The problem » Determine the number of lines in the data below that hold "execIdentify"; give nothing but that number.

(Dataset entries)
=== Begin Enclosure ===

-- ==== Sys2Proof/Laws/FollowsQuireCmd.lean ====
section
/-! SUPPORT. What the operations of Machine/QuireCmd.lean keep: the queue, the canonical form of the sorted stores, the ingest sequence. -/

namespace Sys2Proof.Machine

theorem follows_barrierClose {T : Part → Bool} {s0 s : State} {a1 : Cmd} (hT : ∀ p ∈ ([.cnt, .bays, .ports, .out, .rdc, .wrc, .cal, .qre, .bdy] : List Part), T p = true) (h : Follows T s0 s) : Follows T s0 (barrierClose s a1) := by
  unfold barrierClose
  split
  · refine follows_foldl ?_ ?_
    · assumption
    · intro u1 a1 hu1
      refine follows_closeFor (sub hT (by decide)) ?_
      assumption
  · assumption


theorem follows_fuaClose {T : Part → Bool} {s0 s : State} {a1 : Nat} (hT : ∀ p ∈ ([.cnt, .bays, .ports, .out, .rdc, .wrc, .cal, .qre, .bdy] : List Part), T p = true) (h : Follows T s0 s) : Follows T s0 (fuaClose s a1) := by
  unfold fuaClose
  try extract_lets (merge := false) (underBinder := false) +onlyGivenNames n1
  try clear_value n1
  refine follows_closeFor (sub hT (by decide)) ?_
  refine follows_bumpN (sub hT (by decide)) ?_
  assumption


theorem follows_closeWanted {T : Part → Bool} {s0 s : State} (hT : ∀ p ∈ ([.cnt, .bays, .ports, .out, .rdc, .wrc, .cal, .qre, .bdy] : List Part), T p = true) (h : Follows T s0 s) : Follows T s0 (closeWanted s) := by
  unfold closeWanted
  refine follows_foldl ?_ ?_
  · assumption
  · intro u1 a1 hu1
    split
    · refine follows_fuaClose (sub hT (by decide)) ?_
      assumption
    · split
      · refine follows_barrierClose (sub hT (by decide)) ?_
        assumption
      · assumption


theorem follows_recordAmend {T : Part → Bool} {s0 s : State} {a1 : Amend} (hT : ∀ p ∈ ([.out, .qre] : List Part), T p = true) (h : Follows T s0 s) : Follows T s0 (recordAmend s a1) := by
  unfold recordAmend
  refine follows_send (sub hT (by decide)) ?_
  refine upd_qre (hT _ (by decide)) ?_
  assumption


theorem follows_moveMap {T : Part → Bool} {s0 s : State} {a1 : Nat} {a2 : Nat} {a3 : Nat} {a4 : Nat} (hT : ∀ p ∈ ([.mem] : List Part), T p = true) (h : Follows T s0 s) : Follows T s0 (moveMap s a1 a2 a3 a4) := by
  unfold moveMap
  refine follows_foldl ?_ ?_
  · assumption
  · intro u1 a1 hu1
    refine follows_setMap (sub hT (by decide)) ?_
    assumption


theorem follows_placeRebuilt {T : Part → Bool} {s0 s : State} {a1 : Nat} {a2 : Nat} {a3 : Dword} (hT : ∀ p ∈ ([.cnt, .bays, .ports, .out, .rdc, .wrc, .cal, .qre, .mem, .bdy] : List Part), T p = true) (h : Follows T s0 s) : Follows T s0 (placeRebuilt s a1 a2 a3) := by
  have hw : ∀ (u : State) (q : Qre), Follows T s0 u → Follows T s0 { u with qre := q } :=
    fun u q hu => upd_qre (hT _ (by decide)) hu
  unfold placeRebuilt
  split
  · exact h
  · rename_i src hsrc
    have hx : FollowsOptFst T s0 (match fillingQuire s 2 src.nsid src.zone with
        | some q => some (s, q)
        | none => (openQuire s 2 src.nsid 0 src.zone).bind (fun y => (quireAt y.1 y.2).map (fun q => (y.1, q)))) := by
      split
      · exact follows_someFst h
      · intro p hp
        obtain ⟨y, hy, hp⟩ := Option.bind_eq_some_iff.1 hp
        obtain ⟨q, -, rfl⟩ := Option.map_eq_some_iff.1 hp
        exact follows_openQuire (sub hT (by decide)) h y hy
    extract_lets x
    replace hx : FollowsOptFst T s0 x := hx
    clear_value x
    split
    · exact hw _ _ h
    · rename_i u q
      have hu : Follows T s0 u := hx (u, q) rfl
      extract_lets (merge := false) (underBinder := false) +onlyGivenNames t s1 s2 s3 a s4 s5
      have h1 : Follows T s0 s1 := follows_moveBodies (sub hT (by decide)) hu
      have h2 : Follows T s0 s2 := follows_setQuire (sub hT (by decide)) h1
      have h3 : Follows T s0 s3 := follows_setQuire (sub hT (by decide)) h2
      have h4 : Follows T s0 s4 := follows_recordAmend (sub hT (by decide)) h3
      have h5 : Follows T s0 s5 := follows_bump (sub hT (by decide)) (follows_moveMap (sub hT (by decide)) h4)
      clear_value s5
      split
      · exact follows_closeQuire (sub hT (by decide)) h5
      · exact h5


theorem follows_placeWaiting {T : Part → Bool} {s0 s : State} (hT : ∀ p ∈ ([.cnt, .bays, .ports, .out, .rdc, .wrc, .cal, .qre, .mem, .bdy] : List Part), T p = true) (h : Follows T s0 s) : Follows T s0 (placeWaiting s) := by
  unfold placeWaiting
  try extract_lets (merge := false) (underBinder := false) +onlyGivenNames ws1
  try clear_value ws1
  refine follows_foldl ?_ ?_
  · refine upd_qre (hT _ (by decide)) ?_
    assumption
  · intro u2 a2 hu2
    refine follows_placeRebuilt (sub hT (by decide)) ?_
    assumption


theorem follows_refillNow {T : Part → Bool} {s0 s : State} (hT : ∀ p ∈ ([.cnt, .bays, .ports, .out, .rdc, .wrc, .cal, .qre, .mem, .bdy] : List Part), T p = true) (h : Follows T s0 s) : Follows T s0 (refillNow s) := by
  unfold refillNow
  refine follows_closeWanted (sub hT (by decide)) ?_
  refine follows_placeWaiting (sub hT (by decide)) ?_
  refine follows_fillWaiting (sub hT (by decide)) ?_
  assumption


theorem follows_amendLost {T : Part → Bool} {s0 s : State} {a1 : Quire} {a2 : Nat} {a3 : Nat} (hT : ∀ p ∈ ([.out, .qre] : List Part), T p = true) (h : Follows T s0 s) : Follows T s0 (amendLost s a1 a2 a3) := by
  unfold amendLost
  try extract_lets (merge := false) (underBinder := false) +onlyGivenNames was1
  try clear_value was1
  split
  · assumption
  · try extract_lets (merge := false) (underBinder := false) +onlyGivenNames m2
    try clear_value m2
    extract_lets (merge := false) (underBinder := false) +onlyGivenNames s3
    have hs3 : Follows T s0 s3 := by
      unfold s3
      split
      · refine follows_setQuire (sub hT (by decide)) ?_
        assumption
      · assumption
    clear_value s3
    split
    · assumption
    · refine follows_recordAmend (sub hT (by decide)) ?_
      assumption


theorem follows_finishUnmount {T : Part → Bool} {s0 s : State} (hT : ∀ p ∈ ([.qre] : List Part), T p = true) (h : Follows T s0 s) : Follows T s0 (finishUnmount s) := by
  unfold finishUnmount
  split
  · refine upd_qre (hT _ (by decide)) ?_
    assumption
  · assumption


theorem follows_unmountStep {T : Part → Bool} {s0 s : State} (hT : ∀ p ∈ ([.cnt, .bays, .ports, .out, .rdc, .wrc, .cal, .qre, .cph, .bdy] : List Part), T p = true) (h : Follows T s0 s) : Follows T s0 (unmountStep s) := by
  unfold unmountStep
  try extract_lets (merge := false) (underBinder := false) +onlyGivenNames busy1
  try clear_value busy1
  split
  · assumption
  · extract_lets (merge := false) (underBinder := false) +onlyGivenNames t2
    have ht2 : Follows T s0 t2 := by
      unfold t2
      refine follows_closeDirectory (sub hT (by decide)) ?_
      assumption
    clear_value t2
    split
    · assumption
    · refine follows_finishUnmount (sub hT (by decide)) ?_
      refine follows_send (sub hT (by decide)) ?_
      refine upd_qre (hT _ (by decide)) ?_
      assumption


theorem follows_beginUnmount {T : Part → Bool} {s0 s : State} (hT : ∀ p ∈ ([.cnt, .bays, .ports, .out, .rdc, .wrc, .cal, .qre, .cph, .bdy] : List Part), T p = true) (h : Follows T s0 s) : Follows T s0 (beginUnmount s) := by
  unfold beginUnmount
  split
  · assumption
  · try extract_lets (merge := false) (underBinder := false) +onlyGivenNames fill1
    try clear_value fill1
    extract_lets (merge := false) (underBinder := false) +onlyGivenNames s2
    have hs2 : Follows T s0 s2 := by
      unfold s2
      refine follows_foldl ?_ ?_
      · assumption
      · intro u3 a3 hu3
        refine follows_closeQuire (sub hT (by decide)) ?_
        assumption
    clear_value s2
    refine follows_unmountStep (sub hT (by decide)) ?_
    refine upd_qre (hT _ (by decide)) ?_
    assumption


theorem follows_askUnmount {T : Part → Bool} {s0 s : State} (hT : ∀ p ∈ ([.cnt, .bays, .ports, .out, .rdc, .wrc, .cal, .qre, .cph, .bdy] : List Part), T p = true) (h : Follows T s0 s) : Follows T s0 (askUnmount s) := by
  unfold askUnmount
  split
  · assumption
  · refine follows_send (sub hT (by decide)) ?_
    refine follows_beginUnmount (sub hT (by decide)) ?_
    assumption


theorem follows_beginMount {T : Part → Bool} {s0 s : State} (hT : ∀ p ∈ ([.qre, .bdy] : List Part), T p = true) (h : Follows T s0 s) : Follows T s0 (beginMount s) := by
  unfold beginMount
  split
  · assumption
  · split
    · refine follows_event (sub hT (by decide)) ?_
      assumption
    · refine upd_qre (hT _ (by decide)) ?_
      assumption


theorem follows_cancelLate {T : Part → Bool} {s0 s : State} {a1 : Quire} {a2 : Nat} (hT : ∀ p ∈ ([.free, .cnt, .bays, .ports, .spn, .out, .cells, .units, .axes, .rdc, .wrc, .cal, .qre, .hiu, .cph, .bdy] : List Part), T p = true) (h : Follows T s0 s) : Follows T s0 (cancelLate s a1 a2) := by
  unfold cancelLate
  refine follows_foldl ?_ ?_
  · assumption
  · intro u4 a4 hu4
    try extract_lets (merge := false) (underBinder := false) +onlyGivenNames r1
    try clear_value r1
    try extract_lets (merge := false) (underBinder := false) +onlyGivenNames hits2
    try clear_value hits2
    refine follows_foldl ?_ ?_
    · assumption
    · intro u3 a3 hu3
      refine follows_closeRead (sub hT (by decide)) ?_
      refine follows_deliver_ (sub hT (by decide)) ?_
      refine upd_rdc (hT _ (by decide)) ?_
      assumption


theorem follows_clearAbsent {T : Part → Bool} {s0 s : State} (hT : ∀ p ∈ ([.bays] : List Part), T p = true) (h : Follows T s0 s) : Follows T s0 (clearAbsent s) := by
  unfold clearAbsent
  refine follows_forEach ?_ ?_
  · assumption
  · intro u1 a1 hu1
    refine follows_setBay (sub hT (by decide)) ?_
    assumption


theorem follows_clearFail {T : Part → Bool} {s0 s : State} {a1 : Nat} (hT : ∀ p ∈ ([.out, .qre] : List Part), T p = true) (h : Follows T s0 s) : Follows T s0 (clearFail s a1) := by
  unfold clearFail
  refine follows_noteSurface (sub hT (by decide)) ?_
  refine follows_setSurf (sub hT (by decide)) ?_
  assumption


theorem follows_closeDue {T : Part → Bool} {s0 s : State} (hT : ∀ p ∈ ([.cnt, .bays, .ports, .out, .rdc, .wrc, .cal, .qre, .bdy] : List Part), T p = true) (h : Follows T s0 s) : Follows T s0 (closeDue s) := by
  unfold closeDue
  refine follows_foldl ?_ ?_
  · assumption
  · intro u1 a1 hu1
    split
    · refine follows_closeQuire (sub hT (by decide)) ?_
      assumption
    · split
      · refine follows_closeQuire (sub hT (by decide)) ?_
        assumption
      · assumption


theorem follows_mapBuffered {T : Part → Bool} {s0 s : State} {a1 : Version} (hT : ∀ p ∈ ([.mem] : List Part), T p = true) (h : Follows T s0 s) : Follows T s0 (mapBuffered s a1) := by
  unfold mapBuffered
  split
  · assumption
  · refine follows_foldl ?_ ?_
    · assumption
    · intro u2 a2 hu2
      try extract_lets (merge := false) (underBinder := false) +onlyGivenNames e1
      try clear_value e1
      split
      · refine follows_setMap (sub hT (by decide)) ?_
        assumption
      · assumption
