-- ==== Sys2Proof/Laws/FollowsPages.lean ====
section
/-! SUPPORT. What the operations of Machine/Pages.lean keep: the queue, the canonical form of the sorted stores, the ingest sequence. -/

namespace Sys2Proof.Machine

theorem follows_execIdentify {T : Part → Bool} {s0 s : State} {a0 : CmdRef} {a1 : Byte} {a2 : Word} (hT : ∀ p ∈ ([.out, .hiu] : List Part), T p = true) (h : Follows T s0 s) : Answers (Follows T s0) (execIdentify a0 a1 a2 s) := by
  unfold execIdentify
  split
  · refine ⟨_, rfl, ?_⟩
    refine follows_complete (sub hT (by decide)) ?_
    assumption
  · refine ⟨_, rfl, ?_⟩
    refine follows_complete (sub hT (by decide)) ?_
    assumption


theorem follows_execGetLogPage {T : Part → Bool} {s0 s : State} {a0 : CmdRef} {a1 : Byte} {a2 : Dword} {a3 : Word} (hT : ∀ p ∈ ([.out, .hiu] : List Part), T p = true) (h : Follows T s0 s) : Answers (Follows T s0) (execGetLogPage a0 a1 a2 a3 s) := by
  unfold execGetLogPage
  split
  · refine ⟨_, rfl, ?_⟩
    refine follows_complete (sub hT (by decide)) ?_
    assumption
  · refine ⟨_, rfl, ?_⟩
    refine follows_complete (sub hT (by decide)) ?_
    assumption


end Sys2Proof.Machine
end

=== End Enclosure ===

Response » 2